Timmy has hated school with a passion ever since he started Kindergarten. He would wake up every day crying, banging his pillow, and begging not to go to school, saying the work was “just too hard.”
Daily homework assignments went on with hours, and I mean hours, with temper tantrums, constant tears, anger and frustration beyond the roof as I am sure you can imagine.
Before school, Timmy’s personality had always been quiet, content and a deep thinker. You can imagine my horror to see his wonderful demeanor turn into such anger and frustration as each school season progressed.
He had all the early signs of dyslexia, but of course, we never knew what we were looking at. He went through school as this very angry, frustrated child, until finally, his third grade teacher recognized a very obvious problem, and led us to what he so desperately needed.
I am so thankful that he goes to a private school. Although legally, they do not have to provide accommodations or intervention, his school feels a moral obligation to provide both.
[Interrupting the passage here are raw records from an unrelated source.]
-- ==== Sys2Proof/Machine/Flags.lean ====
section
/-! DEFINITION. The one-bit conditions of the LLC and the arithmetic they are computed with: the transmitting flag and the gate
(R22, R105), the interrupt latch (R28, R290), the timeout predicate (R187) and the saturating counters (R13, R31). There are no
arithmetic condition codes (R27). -/

namespace Sys2Proof.Machine

/-- R22, R27: the transmitting flag is the predicate `mode = Transmitting`. -/
def transmitting (s : State) : Bool := s.mode = .transmitting

/-- R105: the gate refuses while `mode = Standby`. -/
def gateClosed (s : State) : Bool := s.mode = .standby

/-- R28, R210: "The interrupt agent may run IRQ_SERVICE only when `irq_en = 1` and `irq_pend = 1`". -/
def irqEnabled (s : State) : Bool := s.irqEn && s.irqPend

/-- R28, R290: the level `new` of the interrupt line makes a high-to-low transition. -/
def fallingEdge (s : State) (new : Bool) : Bool := s.irqLine && !new

/-- R13: `sub16(a, b) = (a − b) mod 65536`. -/
def sub16 (a b : Clock) : Clock := a - b

/-- R187: `expired(t) = ( sub16(now, t) > TX_TIMEOUT_MS )`, for a sample `n` of the clock. -/
def expired (p : Params) (n t : Clock) : Bool := (sub16 n t).toNat > p.txTimeoutMs.toNat

/-- R13: `sat_inc(c)` is `c + 1` if `c < 2^CNT_W − 1`, else `c`. -/
def satInc (p : Params) (c : Nat) : Nat := if c < 2 ^ p.cntW - 1 then c + 1 else c

/-- R210: the completion flags, examined before data-ready (R291(b)). -/
def StatusRec.txConcluded (r : StatusRec) : Bool := r.txDs || r.maxRt

/-- R216: a frame for a valid pipe is waiting. -/
def StatusRec.dataWaiting (r : StatusRec) : Bool := r.rxDr && r.rxPNo.toNat ≤ 5

end Sys2Proof.Machine
end

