-- ==== Sys2Proof/Certificates/Slice0/Obligations.lean ====
section
/-! DEFINITION. The statements for the provers. The rules are those of spec/; "log n" is notes/assumptions/n.md. -/

open Sys2Proof Sys2Proof.Machine

/-! ## The host command port -/

/-- R101 to R103: decoding the message of a well-formed operation gives it back, with every operand; for IRQ_SERVICE the message is
its trace code, which is no host message (log 8). -/
def Obligations.DecodeOfEncodeIsTheInstruction : Prop :=
  ∀ i : Instr, i.wellFormed = true →
    decodeTrace (encode i) = .ok i ∧ (i ≠ .irqService → decodeMessage (encode i) = .ok i)

/-- R101 to R103: a message that decodes is the message of what it decodes to, which is a well-formed host command. -/
def Obligations.EncodeOfDecodeIsTheMessage : Prop :=
  ∀ (m : Message) (i : Instr), decodeMessage m = .ok i → encode i = m ∧ i.wellFormed = true ∧ i ≠ .irqService

/-- Messages of 95_test_vectors section 3 (V30 to V40), written out from R101 to R103, decode to the commands they stand for; 0x80 is
reserved as a host message (V42). -/
def Obligations.SampleMessagesDecode : Prop :=
  decodeMessage ⟨0x01#8, []⟩ = .ok .init ∧
  decodeMessage ⟨0x02#8, [0x4C#8]⟩ = .ok (.setChannel 76#8) ∧
  decodeMessage ⟨0x03#8, [0x03#8, 0x12#8, 0x34#8, 0x56#8, 0x78#8, 0xC4#8]⟩ = .ok (.setRxAddr 3#8 0x12345678#32 0xC4#8) ∧
  decodeMessage ⟨0x04#8, [0xF0#8, 0xF0#8, 0xF0#8, 0xF0#8, 0xD2#8]⟩ = .ok (.setTxAddr 0xF0F0F0F0#32 0xD2#8) ∧
  decodeMessage ⟨0x05#8, [0x0C#8]⟩ = .ok (.enablePipes 0x0C#8) ∧
  decodeMessage ⟨0x07#8, [0x03#8, 0x01#8, 0x02#8, 0x03#8]⟩ = .ok (.writePayload [1#8, 2#8, 3#8]) ∧
  decodeMessage ⟨0x0B#8, [0x02#8]⟩ = .ok (.pipeRead 2#8) ∧
  decodeMessage ⟨0x0F#8, [0x01#8]⟩ = .ok (.routeStep 1#8) ∧
  decodeMessage ⟨0x80#8, []⟩ = .error (.unknownOp 0x80#8)

/-- R106, R104: a reserved operation code is answered `UNKNOWN_OP`, one byte; a listed code with another length than its format's is
answered `INVALID_ARG` with as many zero bytes as the operation's result shape has; neither changes anything else. The shape of
DECODE_FRAME's zero result and the ghost condition's value are the model's reading (logs 10, 11). -/
def Obligations.ReservedAndMalformedMessagesAnswered : Prop :=
  ∀ (s : State) (m : Message) (ms : List Message),
    ForegroundNext s → s.sender = none → s.hostIn = m :: ms →
    ((m.op = 0x00#8 ∨ 0x13#8 ≤ m.op) →
      step s = .next { moved s with
        hostIn := ms, conditions := s.conditions ++ [.unknownOp m.op], hostOut := s.hostOut ++ [[0xFF#8]] }) ∧
    (∀ o zeros, Op.ofCode? m.op = some o → m.rest.length ≠ operandLength o.format m.rest →
      (o, zeros) ∈
        [(Op.init, []), (.setChannel, []), (.setRxAddr, []), (.setTxAddr, []), (.enablePipes, []), (.disablePipes, []),
         (.resetToRx, []), (.writePayload, [0#8]), (.dataReady, [0#8]), (.pipeCount, [0#8, 0#8]), (.pipeRead, [0#8]),
         (.getCksumErr, [0#8, 0#8]), (.getResetCnt, [0#8, 0#8]), (.getMode, [0#8]), (.routeStep, [0#8, 0#8]),
         (.checksum, [0#8]), (.encodeFrame, List.replicate 32 0#8), (.decodeFrame, [0#8, 0#8])] →
      step s = .next { moved s with
        hostIn := ms, conditions := s.conditions ++ [.invalidConfig none], hostOut := s.hostOut ++ [0x01#8 :: zeros] })

/-- R76, R100, R78, R210: the foreground's step runs the command that the oldest message decodes to; while a command waits it goes on
with it instead; with neither it changes nothing; the interrupt agent's step runs IRQ_SERVICE when it is enabled. The environment's
steps change their own input alone, and a submitted message goes behind those already submitted, so messages execute in arrival
order. An empty agenda moves the foreground (log 4). -/
def Obligations.StepRunsTheDecodedInstruction : Prop :=
  ∀ s : State,
    (∀ m ms i, ForegroundNext s → s.sender = none → s.hostIn = m :: ms → decodeMessage m = .ok i →
      step s = exec i { moved s with hostIn := ms }) ∧
    (∀ snd, ForegroundNext s → s.sender = some snd → step s = .next (senderLoop snd (moved s))) ∧
    (ForegroundNext s → s.sender = none → s.hostIn = [] → step s = .next (moved s)) ∧
    (nextMove s = .interrupt → s.irqEn = true → s.irqPend = true → step s = exec .irqService (moved s)) ∧
    (∀ m, nextMove s = .submit m → step s = .next { moved s with hostIn := s.hostIn ++ [m] }) ∧
    (∀ c later, nextMove s = .clock c later → step s = .next { moved s with now := c, nowNext := later }) ∧
    (∀ r, nextMove s = .status r → step s = .next { moved s with radioStatus := r }) ∧
    (∀ f, nextMove s = .rxFrame f → step s = .next { moved s with radioFrame := f })

/-- R105: in Standby the nine gated commands are refused with `NOT_INIT` and zeros, before any operand check, with no state change
and no transaction (the ghost trace aside); the other operations never answer `NOT_INIT`. -/
def Obligations.GateRefusesInStandby : Prop :=
  ∀ (s : State) (i : Instr),
    (∀ o zeros, Instr.op? i = some o → s.mode = .standby →
      (o, zeros) ∈
        [(Op.setChannel, []), (.setRxAddr, []), (.setTxAddr, []), (.enablePipes, []), (.disablePipes, []),
         (.writePayload, [0#8]), (.resetToRx, []), (.dataReady, [0#8]), (.routeStep, [0#8, 0#8])] →
      exec i s = .next { s with
        conditions := s.conditions ++ [.notInit], hostOut := s.hostOut ++ [0x03#8 :: zeros] }) ∧
    ((∀ o, Instr.op? i = some o → o ∉ gatedOps) →
      ∀ t r, exec i s = .next t → t.hostOut = s.hostOut ++ [r] → r.head? ≠ some 0x03#8)

/-- R100: every message gets exactly one response: a foreground step that takes a message adds one response or leaves one command in
progress, a step that goes on with a waiting command keeps the sum, no other agent responds, and no response is taken back. -/
def Obligations.EveryMessageGetsOneResponse : Prop :=
  ∀ s t : State, step s = .next t → ¬ ResetNext s →
    (ForegroundNext s →
      t.hostOut.length + inProgress t =
        s.hostOut.length + inProgress s + (if s.sender.isNone && !s.hostIn.isEmpty then 1 else 0)) ∧
    (¬ ForegroundNext s → t.hostOut = s.hostOut ∧ t.sender = s.sender) ∧
    s.hostOut <+: t.hostOut
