-- ==== Sys2Proof/Laws/Radio.lean ====
section
/-! SUPPORT. What the radio's contract keeps of a frame that has reached the retransmission limit (60_exceptions R306). -/

namespace Sys2Proof.Machine

/-- R306: a transmission that ends at the retransmission limit leaves its frame in the FIFO, held. -/
theorem Radio.conclude_of_limit (r : Radio) (cameBack : Bool) (h : r.maxRt = false)
    (ht : (r.conclude cameBack).maxRt = true) :
    (r.conclude cameBack).txHeld = true ∧ (r.conclude cameBack).txFifo = r.txFifo := by
  unfold Radio.conclude at ht ⊢
  split at ht
  · split at ht
    · exact absurd ht (by simp [h])
    · next hs hd => simp [hs, hd]
  · exact absurd ht (by simp [h])

/-- R306: no end of a transmission takes a held frame out of the FIFO. -/
theorem Radio.conclude_of_held (r : Radio) (cameBack : Bool) (h : r.txHeld = true) :
    (r.conclude cameBack).txHeld = true ∧ (r.conclude cameBack).txFifo = r.txFifo := by
  unfold Radio.conclude
  split
  · split <;> simp [h]
  · exact ⟨h, rfl⟩

/-- R306: of the transactions only the transmit flush takes a held frame out of the FIFO. -/
theorem Radio.react_of_held (p : Params) (r : Radio) (t : RadioOp) (h : r.txHeld = true) (ht : t ≠ .flushTx) :
    (r.react p t).txHeld = true ∧ r.txFifo <+: (r.react p t).txFifo := by
  cases t with
  | flushTx => exact absurd rfl ht
  | writeTxPayload f => exact ⟨h, List.prefix_append _ _⟩
  | writeReg reg bytes =>
    cases reg with
    | rxAddr q => cases q <;> exact ⟨h, List.prefix_refl _⟩
    | _ => exact ⟨h, List.prefix_refl _⟩
  | _ => exact ⟨h, List.prefix_refl _⟩

end Sys2Proof.Machine
end

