/-- R284: and a wait past its timeout. -/
theorem WaitExpires.leaves {s : State} (h : WaitExpires s) (hm : s.mode = .transmitting) : LeavesTransmitting s := by
  obtain ⟨hf, snd, hs, ht⟩ := h
  refine ⟨_, step_of_expired_wait hf hs hm ht, ?_⟩
  rw [finishSend_eq_replyBytes, watchdogFires_eq]
  exact nofun

/-- R338: a send begun or continued in Transmitting leaves that mode, or leaves its command waiting. -/
theorem senderLoop_leaves_or_waits (snd : Sender) {s : State} (hm : s.mode = .transmitting) :
    (senderLoop snd s).mode ≠ .transmitting ∨ (senderLoop snd s).sender ≠ none := by
  rcases senderLoop_endings snd s with ⟨-, h⟩ | h | ⟨hn, -⟩
  · rw [h]
    exact .inr nofun
  · rw [h]
    exact .inl nofun
  · exact absurd hm hn

/-- R216, R338: DATA_READY fires the watchdog once the elapsed time lies past the timeout. -/
theorem exec_dataReady_of_expired {s : State} (hm : s.mode = .transmitting)
    (ht : s.params.txTimeoutMs.toNat < (s.now - s.txStart).toNat) :
    exec .dataReady s = .next (respond .ok [0#8] (watchdogFires (clockSampled s))) := by
  refine (congrArg Host.Outcome.next (gate_open _ _ s (by simp [hm]))).trans (congrArg Host.Outcome.next ?_)
  rw [dataReadyBody, if_pos (show transmitting s = true from decide_eq_true hm)]
  exact if_pos (expired_of_lt ht)

/-- R338: each of the commands that attend to the LLC leaves Transmitting, or waits in it. -/
theorem HostAttends.leaves_or_waits {s : State} (h : HostAttends s) (hm : s.mode = .transmitting) :
    ∃ t, step s = .next t ∧ (t.mode ≠ .transmitting ∨ t.sender ≠ none) := by
  obtain ⟨hf, hs, m, ms, i, hi, hd, hcmd⟩ := h
  have hstep : step s = exec i (commandTaken s.agenda.tail ms s) := by
    rw [step_of_foreground s hf, foregroundStep_of_message (s := moved s) hs hi, runMessage_of_ok hd]
    rfl
  have hactive : s.mode ≠ .standby := by simp [hm]
  rw [hstep]
  rcases hcmd with ⟨data, rfl⟩ | ⟨pipe, rfl, p, h, data, rest, a, reply, act, hp, hr, hfw⟩ | ⟨rfl, ht⟩ | rfl | rfl
  · exact ⟨_, exec_writePayload_of_active data hactive, senderLoop_leaves_or_waits _ hm⟩
  · exact ⟨_, exec_routeStep_of_forwardedTo (s := commandTaken _ ms s) hactive hp hr hfw,
      senderLoop_leaves_or_waits _ hm⟩
  · refine ⟨_, exec_dataReady_of_expired (s := commandTaken _ ms s) hm ht, .inl ?_⟩
    rw [watchdogFires_eq]
    exact nofun
  · refine ⟨_, exec_resetToRx_of_active hactive, .inl ?_⟩
    rw [resetToReceive_eq]
    exact nofun
  · refine ⟨_, exec_init_eq _, .inl ?_⟩
    rw [initSequence_eq]
    exact nofun
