-- ==== Sys2Proof/Laws/Delay.lean ====
section
/-! SUPPORT. The arithmetic of the delay counter: the clamp, and that no cycle count loses a bit. -/

namespace Sys2Proof.Laws

open Sys2Proof.Machine

/-- `Clamp(c) = max(c, 1)` (R143). -/
theorem clampCount_toNat (c : Count) : (clampCount c).toNat = max 1 c.toNat := by
  unfold clampCount
  split
  · simp_all
  · rename_i h
    have : c.toNat ≠ 0 := fun e => h (BitVec.eq_of_toNat_eq (by simpa using e))
    omega

/-- The product of two words fits 64 bits (R142). -/
theorem product_lt (n f : Word) : n.toNat * f.toNat < 2 ^ 64 := by
  have h : n.toNat * f.toNat ≤ (2 ^ 32 - 1) * (2 ^ 32 - 1) := Nat.mul_le_mul (by omega) (by omega)
  omega

/-- The 64-bit product is the exact one. -/
theorem product_toNat (n f : Word) : (n.setWidth 64 * f.setWidth 64).toNat = n.toNat * f.toNat := by
  simpa using product_lt n f

end Sys2Proof.Laws
end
I am starting to see Timmy’s anger and frustration level drop as his reading and spelling is getting better, thanks to his Barton tutoring.
Homework time has become a million times better, thanks to the accommodations he is entitled to when needed.
His creativity is also flourishing. I am blown away by what he understands or creates out of his own observations.
He also has an amazing maturity well beyond his years, and his incredible insight to see and understand things is jaw dropping.
Parents, if your child’s public school refuses to provide accommodations, consider moving your child to a more flexible private school.
The gifted areas that come with dyslexia show up very early in life — as this mother shares:
I have read Dr. Sally Shaywitz’s book and have reviewed your website and many of your videos. This has caused me to have a Eureka! moment regarding my son. I have known that something was wrong with my very bright child for quite a while, but couldn’t seem to figure out what it was or what to do about it.
In addition to having most of the classic weak areas, he has so many of the gifted areas — even though he is only 9 and in third grade.
He is incredibly mechanically inclined. He builds complicated lego robots that he programs himself.
He is extremely creative. I have crazy inventions all over my house.
He is artistic. He especially loves sculpture, but he is also good at painting and photography. In fact, he has gone on to the state level in the local PTA Reflections photography contest 2 years in a row.
He is musically inclined. He plays the piano — by ear.
Additionally, he has always been extremely sympathetic and compassionate with others — to the point where several friends and relatives have mentioned it to me.
He has a strong entrepreneurial spirit. He started a mulch spreading business at the age of 7, complete with marketing materials. He actually convinced a perfect stranger, a nice cashier at our local grocery store, to hire him (I went with him to the job for safety reasons of course). He has excellent sales skills. He has now extended his business (and customer base) to total yard care. This year, he made a company t-shirt and hat, as well as fliers and business cards, and a wooden sign for the front yard. The only thing my husband and I have done is given him encouragement and corrected his spelling!
Once he gets an idea in his head, it is like a dog on a bone — there is no distracting him from one of his projects (like figuring out which trees in our yard were maples last summer so that he could tap them and make maple syrup this spring. This project is, thankfully, complete). He works out all the steps to complete his project himself (including getting help from the librarian to find a book on the subject in the adult section) and he won’t stop pestering us if he needs help to reach his next goal (such as someone to use the power drill on the tree. He hammered the tap in himself).
I just wish he would be so focused on cleaning his room, which at times (if I don’t keep on top of him constantly) reaches fire hazard level.